Confira Especial sobre o Cerrado
A intervenção “Cerrado: Berço das Águas” é uma iniciativa que mistura arte, cultura e lazer. “Todo esse conteúdo de estar pensando nas nossas atitudes, nas nossas formas de consumir. Nós consumimos muito veneno, estamos sendo violentadores das novas gerações, que sofrerão com água e ar poluído”, relata Odécio Rossafa, 58, agrônomo e curador da Intervenção.
Odéssio Rossafa trabalha há 10 anos com catadores de materiais recicláveis do DF. Com eles o agrônomo aprendeu a reutilizar estes materiais, ensinaram o valor do lixo, e o luxo por dentro do simples. Com esta aprendizagem, o agrônomo convidou artistas para trabalharem com as carcaças recolhidas em Águas Lindas, São Sebastião e Luziânia. “São peças que custaram R$ 400, essa carcaça tinha um valor zero, consumindo com tempo as ferrugens, e a partir dai resolvemos transforma-las em obra de arte”, explica o curador.

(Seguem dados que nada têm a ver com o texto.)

-- ==== Sys2Proof/Laws/State.lean ====
section
/-! SUPPORT. What each named update of the state does to each field: one lemma per field per update, so that no proof
unfolds a record update. -/

namespace Sys2Proof.Machine

variable (s : State)

@[simp] theorem State.setStatus_mode (w : Word) : (s.setStatus w).mode = s.mode := rfl
@[simp] theorem State.setStatus_prevC (w : Word) : (s.setStatus w).prevC = s.prevC := rfl
@[simp] theorem State.setStatus_prevP (w : Word) : (s.setStatus w).prevP = s.prevP := rfl
@[simp] theorem State.setStatus_blocks (w : Word) : (s.setStatus w).blocks = s.blocks := rfl
@[simp] theorem State.setStatus_op0 (w : Word) : (s.setStatus w).op0 = s.op0 := rfl
@[simp] theorem State.setStatus_op1 (w : Word) : (s.setStatus w).op1 = s.op1 := rfl
@[simp] theorem State.setStatus_op2 (w : Word) : (s.setStatus w).op2 = s.op2 := rfl
@[simp] theorem State.setStatus_op3 (w : Word) : (s.setStatus w).op3 = s.op3 := rfl
@[simp] theorem State.setStatus_op4 (w : Word) : (s.setStatus w).op4 = s.op4 := rfl
@[simp] theorem State.setStatus_op5 (w : Word) : (s.setStatus w).op5 = s.op5 := rfl
@[simp] theorem State.setStatus_status (w : Word) : (s.setStatus w).status = w := rfl
@[simp] theorem State.setStatus_result (w : Word) : (s.setStatus w).result = s.result := rfl
@[simp] theorem State.setStatus_mem (w : Word) : (s.setStatus w).mem = s.mem := rfl
@[simp] theorem State.setStatus_free (w : Word) : (s.setStatus w).free = s.free := rfl
@[simp] theorem State.setStatus_bus (w : Word) : (s.setStatus w).bus = s.bus := rfl
@[simp] theorem State.setStatus_answers (w : Word) : (s.setStatus w).answers = s.answers := rfl

@[simp] theorem State.setResult_mode (w : Word) : (s.setResult w).mode = s.mode := rfl
@[simp] theorem State.setResult_prevC (w : Word) : (s.setResult w).prevC = s.prevC := rfl
@[simp] theorem State.setResult_prevP (w : Word) : (s.setResult w).prevP = s.prevP := rfl
@[simp] theorem State.setResult_blocks (w : Word) : (s.setResult w).blocks = s.blocks := rfl
@[simp] theorem State.setResult_op0 (w : Word) : (s.setResult w).op0 = s.op0 := rfl
@[simp] theorem State.setResult_op1 (w : Word) : (s.setResult w).op1 = s.op1 := rfl
@[simp] theorem State.setResult_op2 (w : Word) : (s.setResult w).op2 = s.op2 := rfl
@[simp] theorem State.setResult_op3 (w : Word) : (s.setResult w).op3 = s.op3 := rfl
@[simp] theorem State.setResult_op4 (w : Word) : (s.setResult w).op4 = s.op4 := rfl
@[simp] theorem State.setResult_op5 (w : Word) : (s.setResult w).op5 = s.op5 := rfl
@[simp] theorem State.setResult_status (w : Word) : (s.setResult w).status = s.status := rfl
@[simp] theorem State.setResult_result (w : Word) : (s.setResult w).result = w := rfl
@[simp] theorem State.setResult_mem (w : Word) : (s.setResult w).mem = s.mem := rfl
@[simp] theorem State.setResult_free (w : Word) : (s.setResult w).free = s.free := rfl
@[simp] theorem State.setResult_bus (w : Word) : (s.setResult w).bus = s.bus := rfl
@[simp] theorem State.setResult_answers (w : Word) : (s.setResult w).answers = s.answers := rfl

@[simp] theorem State.setChain_mode (m : Mode) (c p : Bytes) (n : Word) : (s.setChain m c p n).mode = m := rfl
@[simp] theorem State.setChain_prevC (m : Mode) (c p : Bytes) (n : Word) : (s.setChain m c p n).prevC = c := rfl
@[simp] theorem State.setChain_prevP (m : Mode) (c p : Bytes) (n : Word) : (s.setChain m c p n).prevP = p := rfl
@[simp] theorem State.setChain_blocks (m : Mode) (c p : Bytes) (n : Word) : (s.setChain m c p n).blocks = n := rfl
@[simp] theorem State.setChain_op0 (m : Mode) (c p : Bytes) (n : Word) : (s.setChain m c p n).op0 = s.op0 := rfl
@[simp] theorem State.setChain_op1 (m : Mode) (c p : Bytes) (n : Word) : (s.setChain m c p n).op1 = s.op1 := rfl
@[simp] theorem State.setChain_op2 (m : Mode) (c p : Bytes) (n : Word) : (s.setChain m c p n).op2 = s.op2 := rfl
@[simp] theorem State.setChain_op3 (m : Mode) (c p : Bytes) (n : Word) : (s.setChain m c p n).op3 = s.op3 := rfl
@[simp] theorem State.setChain_op4 (m : Mode) (c p : Bytes) (n : Word) : (s.setChain m c p n).op4 = s.op4 := rfl
@[simp] theorem State.setChain_op5 (m : Mode) (c p : Bytes) (n : Word) : (s.setChain m c p n).op5 = s.op5 := rfl
@[simp] theorem State.setChain_status (m : Mode) (c p : Bytes) (n : Word) : (s.setChain m c p n).status = s.status := rfl
@[simp] theorem State.setChain_result (m : Mode) (c p : Bytes) (n : Word) : (s.setChain m c p n).result = s.result := rfl
@[simp] theorem State.setChain_mem (m : Mode) (c p : Bytes) (n : Word) : (s.setChain m c p n).mem = s.mem := rfl
@[simp] theorem State.setChain_free (m : Mode) (c p : Bytes) (n : Word) : (s.setChain m c p n).free = s.free := rfl
@[simp] theorem State.setChain_bus (m : Mode) (c p : Bytes) (n : Word) : (s.setChain m c p n).bus = s.bus := rfl
@[simp] theorem State.setChain_answers (m : Mode) (c p : Bytes) (n : Word) : (s.setChain m c p n).answers = s.answers := rfl

@[simp] theorem State.setMem_mode (m : Memory) : (s.setMem m).mode = s.mode := rfl
@[simp] theorem State.setMem_prevC (m : Memory) : (s.setMem m).prevC = s.prevC := rfl
@[simp] theorem State.setMem_prevP (m : Memory) : (s.setMem m).prevP = s.prevP := rfl
@[simp] theorem State.setMem_blocks (m : Memory) : (s.setMem m).blocks = s.blocks := rfl
@[simp] theorem State.setMem_op0 (m : Memory) : (s.setMem m).op0 = s.op0 := rfl
@[simp] theorem State.setMem_op1 (m : Memory) : (s.setMem m).op1 = s.op1 := rfl
@[simp] theorem State.setMem_op2 (m : Memory) : (s.setMem m).op2 = s.op2 := rfl
@[simp] theorem State.setMem_op3 (m : Memory) : (s.setMem m).op3 = s.op3 := rfl
@[simp] theorem State.setMem_op4 (m : Memory) : (s.setMem m).op4 = s.op4 := rfl
@[simp] theorem State.setMem_op5 (m : Memory) : (s.setMem m).op5 = s.op5 := rfl
@[simp] theorem State.setMem_status (m : Memory) : (s.setMem m).status = s.status := rfl
@[simp] theorem State.setMem_result (m : Memory) : (s.setMem m).result = s.result := rfl
@[simp] theorem State.setMem_mem (m : Memory) : (s.setMem m).mem = m := rfl
@[simp] theorem State.setMem_free (m : Memory) : (s.setMem m).free = s.free := rfl
@[simp] theorem State.setMem_bus (m : Memory) : (s.setMem m).bus = s.bus := rfl
@[simp] theorem State.setMem_answers (m : Memory) : (s.setMem m).answers = s.answers := rfl
@[simp] theorem State.setMem_toEngine (m : Memory) : (s.setMem m).toEngine = s.toEngine := rfl

@[simp] theorem State.setFree_mode (k : Nat) : (s.setFree k).mode = s.mode := rfl
@[simp] theorem State.setFree_prevC (k : Nat) : (s.setFree k).prevC = s.prevC := rfl
@[simp] theorem State.setFree_prevP (k : Nat) : (s.setFree k).prevP = s.prevP := rfl
@[simp] theorem State.setFree_blocks (k : Nat) : (s.setFree k).blocks = s.blocks := rfl
@[simp] theorem State.setFree_op0 (k : Nat) : (s.setFree k).op0 = s.op0 := rfl
@[simp] theorem State.setFree_op1 (k : Nat) : (s.setFree k).op1 = s.op1 := rfl
@[simp] theorem State.setFree_op2 (k : Nat) : (s.setFree k).op2 = s.op2 := rfl
@[simp] theorem State.setFree_op3 (k : Nat) : (s.setFree k).op3 = s.op3 := rfl
@[simp] theorem State.setFree_op4 (k : Nat) : (s.setFree k).op4 = s.op4 := rfl
@[simp] theorem State.setFree_op5 (k : Nat) : (s.setFree k).op5 = s.op5 := rfl
@[simp] theorem State.setFree_status (k : Nat) : (s.setFree k).status = s.status := rfl
@[simp] theorem State.setFree_result (k : Nat) : (s.setFree k).result = s.result := rfl
@[simp] theorem State.setFree_mem (k : Nat) : (s.setFree k).mem = s.mem := rfl
@[simp] theorem State.setFree_free (k : Nat) : (s.setFree k).free = k := rfl
@[simp] theorem State.setFree_bus (k : Nat) : (s.setFree k).bus = s.bus := rfl
@[simp] theorem State.setFree_answers (k : Nat) : (s.setFree k).answers = s.answers := rfl
@[simp] theorem State.setFree_toEngine (k : Nat) : (s.setFree k).toEngine = s.toEngine := rfl

@[simp] theorem State.setBus_mode (b : List Access) : (s.setBus b).mode = s.mode := rfl
@[simp] theorem State.setBus_prevC (b : List Access) : (s.setBus b).prevC = s.prevC := rfl
@[simp] theorem State.setBus_prevP (b : List Access) : (s.setBus b).prevP = s.prevP := rfl
@[simp] theorem State.setBus_blocks (b : List Access) : (s.setBus b).blocks = s.blocks := rfl
@[simp] theorem State.setBus_op0 (b : List Access) : (s.setBus b).op0 = s.op0 := rfl
@[simp] theorem State.setBus_op1 (b : List Access) : (s.setBus b).op1 = s.op1 := rfl
@[simp] theorem State.setBus_op2 (b : List Access) : (s.setBus b).op2 = s.op2 := rfl
@[simp] theorem State.setBus_op3 (b : List Access) : (s.setBus b).op3 = s.op3 := rfl
@[simp] theorem State.setBus_op4 (b : List Access) : (s.setBus b).op4 = s.op4 := rfl
@[simp] theorem State.setBus_op5 (b : List Access) : (s.setBus b).op5 = s.op5 := rfl
@[simp] theorem State.setBus_status (b : List Access) : (s.setBus b).status = s.status := rfl
@[simp] theorem State.setBus_result (b : List Access) : (s.setBus b).result = s.result := rfl
@[simp] theorem State.setBus_mem (b : List Access) : (s.setBus b).mem = s.mem := rfl
@[simp] theorem State.setBus_free (b : List Access) : (s.setBus b).free = s.free := rfl
@[simp] theorem State.setBus_bus (b : List Access) : (s.setBus b).bus = b := rfl
@[simp] theorem State.setBus_answers (b : List Access) : (s.setBus b).answers = s.answers := rfl
@[simp] theorem State.setBus_toEngine (b : List Access) : (s.setBus b).toEngine = s.toEngine := rfl

@[simp] theorem State.answer_mode (x : Answer) : (s.answer x).mode = s.mode := rfl
@[simp] theorem State.answer_prevC (x : Answer) : (s.answer x).prevC = s.prevC := rfl
@[simp] theorem State.answer_prevP (x : Answer) : (s.answer x).prevP = s.prevP := rfl
@[simp] theorem State.answer_blocks (x : Answer) : (s.answer x).blocks = s.blocks := rfl
@[simp] theorem State.answer_op0 (x : Answer) : (s.answer x).op0 = s.op0 := rfl
@[simp] theorem State.answer_op1 (x : Answer) : (s.answer x).op1 = s.op1 := rfl
@[simp] theorem State.answer_op2 (x : Answer) : (s.answer x).op2 = s.op2 := rfl
@[simp] theorem State.answer_op3 (x : Answer) : (s.answer x).op3 = s.op3 := rfl
@[simp] theorem State.answer_op4 (x : Answer) : (s.answer x).op4 = s.op4 := rfl
@[simp] theorem State.answer_op5 (x : Answer) : (s.answer x).op5 = s.op5 := rfl
@[simp] theorem State.answer_status (x : Answer) : (s.answer x).status = s.status := rfl
@[simp] theorem State.answer_result (x : Answer) : (s.answer x).result = s.result := rfl
@[simp] theorem State.answer_mem (x : Answer) : (s.answer x).mem = s.mem := rfl
@[simp] theorem State.answer_free (x : Answer) : (s.answer x).free = s.free := rfl
@[simp] theorem State.answer_bus (x : Answer) : (s.answer x).bus = s.bus := rfl
@[simp] theorem State.answer_answers (x : Answer) : (s.answer x).answers = s.answers ++ [x] := rfl
@[simp] theorem State.answer_toEngine (x : Answer) : (s.answer x).toEngine = s.toEngine := rfl

@[simp] theorem State.setStatus_self : s.setStatus s.status = s := rfl
@[simp] theorem State.setResult_self : s.setResult s.result = s := rfl
@[simp] theorem State.setMem_self : s.setMem s.mem = s := rfl
@[simp] theorem State.setFree_self : s.setFree s.free = s := rfl
@[simp] theorem State.setBus_self : s.setBus s.bus = s := rfl
@[simp] theorem State.setChain_self : s.setChain s.mode s.prevC s.prevP s.blocks = s := rfl

end Sys2Proof.Machine
end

Segundo a socióloga Lorena Ferraz, 30, que é produtora cultural, a relação arte ecologia é o que tem de mais contemporâneo de fazer artístico hoje. Lorena relata que o objetivo dessa intervenção é contar de alguma maneira o conceito do fazer artístico com a ecologia, com as ideias de sustentabilidade e reuso, ideias de pensar todas as questões de preservação do cerrado e das águas.
De acordo com Torkastki, a intervenção é um resgate não só do Cerrado, mas um resgate dos valores. “Como nós estamos vendo aqui a quantidade de material reciclado que nós jogamos fora. A quantidade de material que foi reutilizado pelos artistas transformando isso em algo que vai nos eternizar”. A intervenção ocorreu durante os dias 1-3 de setembro no estacionamento do Casa Park, onde as sucatas revertidas em obras de arte de vão estar expostas até a segunda fase do projeto, em novembro deste ano.